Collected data
/-- The first member that breaks an operand limit (class 4). -/
def State.operandAt (s : State) (head : Nat) (ws : List Instr) : Option Nat :=
  let off := match ws with | i :: _ => if isGuard i then 1 else 0 | [] => 0
  let body := ws.drop off
  let run := vecPrefix body
  match run with
  | [] => firstAt (fun p => s.operandBad ws p.2 p.1 (head + 32 * p.2)) off (body.zip (rangeFrom off body.length))
  | _ =>
    match (s.cur.vwalk off run).opBad with
    | some k => some k
    | none => if run.length < body.length then some (off + run.length) else none

/-- Whether one of some layout entries, of which a word makes use one after another, meets its condition; one that reaches
a poisoned word does not (R349). -/
def State.entriesBad (s : State) : List (Reg × (BitVec 256 → Bool)) → Bool
  | [] => false
  | (a, bad) :: r =>
    let idx := (s.reg a).toNat
    match s.checkEntry s.focusCore idx with
    | .error _ => false
    | .ok _ =>
      let (l, t) := s.useEntry s.focusCore idx
      bad l || t.entriesBad r

/-- The layout entries that a word uses, each with what would make it break a limit of the word: a format, a capacity or a
length (R66, R133, R158, R203, R204). -/
def State.entryLimits (s : State) (i : Instr) : List (Reg × (BitVec 256 → Bool)) :=
  let e := s.curCore.me
  let vector (l : BitVec 256) : Bool :=
    (memWidth (lteFmt l)).isNone || !s.cur.capOk ((slotWidth (loadTag (lteFmt l))).getD 8)
  let plain (f : Nat) : Bool := engineFmt f && !isPip f
  match i with
  | .vldt _ a _ | .vstt _ a _ => [(a, vector)]
  | .turnt _ _ a => [(a, fun l => (lteWidth (lteFmt l)).isNone)]
  | .mldw a => [(a, tensorBad engineFmt e.gk)]
  | .mldws a => [(a, tensorBad (fun f => engineFmt f && f != 0x0C) 16)]
  | .mfwd a => [(a, tensorBad engineFmt e.gk)]
  | .mbwd a => [(a, tensorBad engineFmt e.gn)]
  | .mgrd a b => [(a, tensorBad plain e.gk), (b, tensorBad plain e.gn)]
  | .mdrain a b => [(a, tensorBad engineFmt (field (s.reg b).toNat 22 16 + 1))]
  | _ => []

/-- Whether the k-th member breaks a limit by a layout entry: a check of class 4 that is made with the convoy's others on
the entry that the word uses (R54, R133). Under a failed guard no word uses one, and the check is left out (log 31). -/
def State.entryBad (s : State) (ws : List Instr) (k : Nat) (i : Instr) : Bool :=
  !s.guardFails ws && (s.foundBy k).entriesBad ((s.foundBy k).entryLimits i)

/-- A convoy as its checks leave it: an exception with the member it names, or its number of words. CONVOY-FORM names
member 0 (log 67). -/
def State.checkConvoy (s : State) (head : Nat) (i : Instr) : Except (Exc × Nat × Nat) Nat :=
  let (ws, bad) := s.form head i
  let n := ws.length
  match s.fetchFault head ws bad with
  | some (e, k) => .error (e, n, k)
  | none =>
  match firstAt s.illegalOp 0 ws with
  | some k => .error (Exc.op, n, k)
  | none =>
  if bad || s.cur.badPlace head (head + 32 * (n - 1)) ws then .error (Exc.convoy, n, 0)
  else
  match s.operandAt head ws with
  | some k => .error (Exc.operand, n, k)
  | none =>
  if (ws.zip (rangeFrom 0 n)).any fun p => s.entryBad ws p.2 p.1 then .error (Exc.operand, n, n - 1)
  else
  match firstAt s.phaseIllegal 0 ws with
  | some k => .error ({ cause := 0x06, info := s.cur.st.code }, n, k)
  | none => .ok n

/-! ## Comparators and the scoreboard -/

/-- The armed comparators of the context in focus that name a head (R310, R311). -/
def State.matches (s : State) (head : Nat) : BitVec 4 :=
  if s.onSys || !s.dbg.en then 0
  else (rangeFrom 0 4).foldl (fun m i =>
    let b := SMap.get 0 s.curCore.bka (4 * s.focusCtx + i)
    if b.getLsbD 63 && field b.toNat 19 5 == head / 32 then m ||| BitVec.ofNat 4 (2 ^ i) else m) 0

/-- The instructions whose convoys wait for the result of an earlier acquire (R278). -/
def fenced (i : Instr) : Bool :=
  match i.cls with
  | .atomic => true
  | .memory => match i with | .qstat _ _ => false | _ => true
  | .turn => match i with | .tstat _ _ => false | _ => true
  | .matrix => match i with | .mshape _ _ => false | .mamax _ => false | .mstat _ => false | _ => true
  | _ => false

/-- Whether an acquire that has not landed holds the convoy that begins with the next word: the convoy holds some access
that the acquire orders, whatever its guard says (R278). -/
def State.acquireHolds (s : State) (i : Instr) : Bool :=
  decide (s.now < s.cur.acqAt) && s.cur.cv.isNone && (s.form s.cur.pc i).1.any fenced

/-- Outside a span the scoreboard holds an instruction until its registers have landed, its unit is free and an
earlier acquire has landed (R98, R119, R278). -/
def State.scoreboard (s : State) (i : Instr) : Except Stop Unit :=
  let c := s.cur
  if c.span.isSome then .ok ()
  else if s.acquireHolds i then .error (.until c.acqAt)
  else if i.vec.isSome then .ok ()
  else
    match c.pendingOn i.regs s.now with
    | some t => .error (.until t)
    | none =>
      let free := match i.unit with | some u => SMap.get 0 c.unitFree u | none => 0
      if s.now < free then .error (.until free) else .ok ()

/-- Inside a span nothing waits: TIMING (R98, R278). -/
def State.spanTiming (s : State) (i : Instr) : Except Stop Unit :=
  let c := s.cur
  if c.span.isNone then .ok ()
  else if s.acquireHolds i then fail (Exc.timing 0)
  else if i.vec.isSome then .ok ()
  else
    let free := match i.unit with | some u => SMap.get 0 c.unitFree u | none => 0
    if s.now < free then fail (Exc.timing 0) else .ok ()

/-! ## Whether a context fetches -/

/-- Whether the context in focus may issue now: its core runs, it is in a state that fetches, nothing stops it, and
no halt request waits at this boundary (R231, R300, R312). -/
def State.fetching (s : State) : Bool :=
  let c := s.cur
  (if s.onSys then s.curCore.sysRun
   else match s.slice with
     | some r => r.cores.contains s.focusCore && !r.ending && (!r.preempt || c.cv.isSome || c.span.isSome)
     | none => false)
  && (c.st == .run || c.st == .arrived || c.st == .released)
  && !c.trapped && !c.halted && !c.aborted && !c.exiting
  && (c.haltReq.isNone || c.cv.isSome || c.span.isSome)
  && decide (c.issueAt ≤ s.now)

> _ACTIVITY_:
Would you output, from the records above, exactly the run of lines that starts at the line containing "match firstAt s.phaseIllegal 0 ws with" and ends at the line containing "def State.scoreboard (s", and only that run?

> _RESULT BELOW_:
  match firstAt s.phaseIllegal 0 ws with
  | some k => .error ({ cause := 0x06, info := s.cur.st.code }, n, k)
  | none => .ok n

/-! ## Comparators and the scoreboard -/

/-- The armed comparators of the context in focus that name a head (R310, R311). -/
def State.matches (s : State) (head : Nat) : BitVec 4 :=
  if s.onSys || !s.dbg.en then 0
  else (rangeFrom 0 4).foldl (fun m i =>
    let b := SMap.get 0 s.curCore.bka (4 * s.focusCtx + i)
    if b.getLsbD 63 && field b.toNat 19 5 == head / 32 then m ||| BitVec.ofNat 4 (2 ^ i) else m) 0

/-- The instructions whose convoys wait for the result of an earlier acquire (R278). -/
def fenced (i : Instr) : Bool :=
  match i.cls with
  | .atomic => true
  | .memory => match i with | .qstat _ _ => false | _ => true
  | .turn => match i with | .tstat _ _ => false | _ => true
  | .matrix => match i with | .mshape _ _ => false | .mamax _ => false | .mstat _ => false | _ => true
  | _ => false

/-- Whether an acquire that has not landed holds the convoy that begins with the next word: the convoy holds some access
that the acquire orders, whatever its guard says (R278). -/
def State.acquireHolds (s : State) (i : Instr) : Bool :=
  decide (s.now < s.cur.acqAt) && s.cur.cv.isNone && (s.form s.cur.pc i).1.any fenced

/-- Outside a span the scoreboard holds an instruction until its registers have landed, its unit is free and an
earlier acquire has landed (R98, R119, R278). -/
def State.scoreboard (s : State) (i : Instr) : Except Stop Unit :=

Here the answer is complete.